»Der Kranke ist der Hellsichtige, keinem anderen ist das Weltbild klarer. Wenn er die Hölle, so hatte er fortan das Krankenhaus bezeichnet, verlassen habe seien die Schwierigkeiten, die es ihm in letzter Zeit unmöglich gemacht hätten zu arbeiten, beseitigt. Der Künstler, insbesondere der Schriftsteller, hatte ich von ihm gehört, sei geradezu verpflichtet, von Zeit zu Zeit ein Krankenhaus aufzusuchen, [...]. Es sei das eine unbedingte Voraussetzung. Der Künstler, insbesondere der Schriftsteller, der nicht von Zeit zu Zeit ein Krankenhaus aufsuche, also einen solchen lebensentscheidenden existenznotwendigen Denkbezirk aufsuche, verliere sich mit der Zeit in die Wertlosigkeit, weil er sich in der Oberflächlichkeit verheddere. […]
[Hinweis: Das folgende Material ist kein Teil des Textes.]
/-- One word-clock period with its sample (R90, R95 to R100, R106, R107), in the block in progress or in the one that
begins with it: a block begins with the effective gains, delays, designs and slots that stand (R18 to R21, R79, R108,
R130), at the first period and at each block end (R90); the pickup histories and the delay memories take their
newest sample and keep the rest, tail outputs enter the tail histories, and each emitter forms its rounded and
saturated sum from the block's gains; the block's measures and saturation indicators take the sample (R99, R100);
the frame sent carries what was formed two samples before, emitter 16K + j on channel j of lane K (R94). A sum is
rounded to nearest with halves upward and saturated to the sample range (R1, R96, R97, R107); its terms are each
entry's source history at the entry's delay times its gain (R95 to R97), or the delay memory at each effective tap
times the tap's gain, where a tap is the lowest slot's that names it, else the library's (R105, R107, R108). (Frames
after a clock return: assumption log 14; the library's taps: 3.) -/
def Obligations.SampleFormsTailsAndEmitters : Prop :=
  (∀ s : State,
    let heard := fun p : Fin 32 => match s.sup.pickups[p].state with
      | .live | .ringing => s.sup.pickups[p].trim * s.sup.pickups[p].muteGain / 256
      | .disabled | .silent => 0
    let source := fun k : Key => match k with
      | .pickupToEmitter p _ | .pickupToTail p _ => heard p
      | .tailToEmitter _ _ => 256
    let dest := fun k : Key => match k with
      | .pickupToEmitter _ e | .tailToEmitter _ e => s.sup.emitterGain[e]
      | .pickupToTail _ _ => 256
    openBlock s = s.setMix { s.mix with
      opening := false
      block := some
        { index := 0
          start :=
            { entries := s.table.map fun e =>
                { key := e.key, delay := e.delay, gain := Int.tdiv (e.current * source e.key * dest e.key) 65536 }
              designs := s.tails.designs
              slots := s.tails.slots }
          pickups := Vector.replicate 32 { peak := 0, squares := 0 }
          emitters := Vector.replicate 96 { peak := 0, squares := 0 }
          emitterSat := Vector.replicate 96 false
          tailSat := Vector.replicate 16 false } })
    ∧ (∀ s : State, s.due = [] → s.mix.opening = true → stoppingDone s = false → settle s = openBlock s)
    ∧ (∀ (s : State) (lanes : Vector LaneWord 32) (markers : BitVec 4) (b : Block), Settled s → s.mix.clock = true →
    s.engine.state ≠ .loading →
    (s.mix.block = some b ∧ b.index < 48) ∨ (s.mix.block = none ∧ (openBlock s).mix.block = some b) →
    let live := decide (s.engine.state = .running ∨ s.engine.state = .stopping)
    let sent : Frame := if live then s.mix.formedBefore else Vector.replicate 96 0
    let outside := fun x : Int => decide (x < -8388608 ∨ 8388607 < x)
    let measured := fun (x : Int) (m : Measure) =>
      ({ peak := max m.peak (min x.natAbs 8388607), squares := m.squares + x.natAbs * x.natAbs } : Measure)
    ∃ t c, exec (.sampleComputation lanes markers) s = .next t ∧ t.mix.block = some c
      ∧ (∀ p : Fin 32, sampleAt t.mix.pickupHist[p] 0 = (if t.mix.locks[laneOf p] then lanes[p].toInt else 0)
          ∧ (laneOf p).val = p.val / 8
          ∧ ∀ d, d < 4800 → sampleAt t.mix.pickupHist[p] (d + 1) = sampleAt s.mix.pickupHist[p] d)
      ∧ (∀ k : Fin 16, sampleAt t.tails.memory[k] 0
            = saturate (roundSum (mixSum t.mix (fun x => decide (destTail x = some k)) b.start.entries))
          ∧ ∀ d, d < 65535 → sampleAt t.tails.memory[k] (d + 1) = sampleAt s.tails.memory[k] d)
      ∧ (∀ k : Fin 16, sampleAt t.mix.tailHist[k] 0
            = (match b.start.designs[k] with
              | none => 0
              | some d => saturate (roundSum (tapSum (effectiveTaps b.start.slots d) t.tails.memory[k])))
          ∧ ∀ d, d < 4800 → sampleAt t.mix.tailHist[k] (d + 1) = sampleAt s.mix.tailHist[k] d)
      ∧ (∀ e : Fin 96, t.mix.formed[e] =
          if live then saturate (roundSum (mixSum t.mix (fun x => decide (destEmitter x = some e)) b.start.entries)) else 0)
      ∧ c.index = b.index + 1 ∧ c.start = b.start
      ∧ (∀ p : Fin 32, c.pickups[p] = measured (sampleAt t.mix.pickupHist[p] 0) b.pickups[p])
      ∧ (∀ e : Fin 96, c.emitters[e] = measured t.mix.formed[e] b.emitters[e]
          ∧ c.emitterSat[e] = (b.emitterSat[e]
            || (live && outside (roundSum (mixSum t.mix (fun x => decide (destEmitter x = some e)) b.start.entries)))))
      ∧ (∀ k : Fin 16, c.tailSat[k] = (b.tailSat[k]
            || outside (roundSum (mixSum t.mix (fun x => decide (destTail x = some k)) b.start.entries))
            || (match b.start.designs[k] with
              | none => false
              | some d => outside (roundSum (tapSum (effectiveTaps b.start.slots d) t.tails.memory[k])))))
      ∧ t.mix.formedBefore = s.mix.formed ∧ t.mix.lanesOut = some sent
      ∧ (∀ (k : Fin 6) (j : Fin 16) (e : Fin 96), e.val = 16 * k.val + j.val →
          t.mix.outputLanes.map (fun o => o[k][j]) = some (BitVec.ofInt 24 sent[e]))
      ∧ t.mix.locks = (judgeLanes markers s).mix.locks ∧ t.mix.lockRun = (judgeLanes markers s).mix.lockRun
      ∧ t.regs = (judgeLanes markers s).regs ∧ t.notice = (judgeLanes markers s).notice
      ∧ t.tails = { s.tails with memory := t.tails.memory } ∧ t.mix.clock = true ∧ t.mix.opening = false
      ∧ t.mix.emitterClip = s.mix.emitterClip ∧ t.mix.tailClip = s.mix.tailClip ∧ t.mix.clipBlocks = s.mix.clipBlocks
      ∧ SameOutside [.tails, .mix, .regs, .notice] s t)
    ∧ (∀ acc : Int, roundSum acc * 16384 ≤ acc + 8192 ∧ acc + 8192 < (roundSum acc + 1) * 16384
      ∧ saturate acc = max (-8388608) (min 8388607 acc))
    ∧ (∀ (h : List Int) (d : Nat), sampleAt h d = h.getD d 0)
    ∧ (∀ (m : Mix) (test : Key → Bool) (es : List MixEntry),
      mixSum m test es = ((es.filter fun e => test e.key).map fun e =>
        (match e.key with
          | .pickupToEmitter p _ => sampleAt m.pickupHist[p] e.delay
          | .pickupToTail p _ => sampleAt m.pickupHist[p] e.delay
          | .tailToEmitter t _ => sampleAt m.tailHist[t] e.delay) * e.gain).sum)
    ∧ (∀ (p : Fin 32) (e : Fin 96) (t : Fin 16), destEmitter (.pickupToEmitter p e) = some e
      ∧ destEmitter (.tailToEmitter t e) = some e ∧ destEmitter (.pickupToTail p t) = none
      ∧ destTail (.pickupToTail p t) = some t ∧ destTail (.pickupToEmitter p e) = none ∧ destTail (.tailToEmitter t e) = none)
    ∧ (∀ (taps : List Tap) (memory : List Int),
      tapSum taps memory = (taps.map fun t => sampleAt memory t.delay * t.gain).sum)
    ∧ ∀ (slots : Vector (Option Patch) 8) (d : Fin 40) (k : Nat),
      let named := fun (i : Fin 8) (p : Patch) => slots[i] = some p ∧ p.design = d ∧ p.tap = k
      (effectiveTaps slots d).length = tapCount d
        ∧ (k < tapCount d → ∃ x, (effectiveTaps slots d)[k]? = some x
          ∧ (∀ i p, named i p → (∀ j q, j < i → ¬ named j q) → x = { delay := p.delay, gain := p.gain })
          ∧ ((∀ i p, ¬ named i p) → x = libraryTap d k ∧ 1 ≤ x.delay ∧ x.delay ≤ span d ∧ isGain x.gain))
In diesem Denkbezirk erreichen wir, was wir außerhalb niemals erreichen können, das Selbstwußtsein und das Bewußtsein alles dessen, das ist. Es könne sein, so mein Großvater, daß er seine Krankheit erfunden habe, um in den Denkberzirk des Bewußtseins hineinzukommen. Möglicherweise hätte auch ich zu demselben Zweck meine Krankheit erfunden. Es spiele aber keine Rolle, ob es sich um eine erfundene oder um eine tatsächliche Krankheit handle, wenn sie nur dieselbe Wirkung hervorriefe.«


   

Thomas Bernhard: Der Atem. Eine Entscheidung. Salzburg, Wien: Residenz Verlag 1978.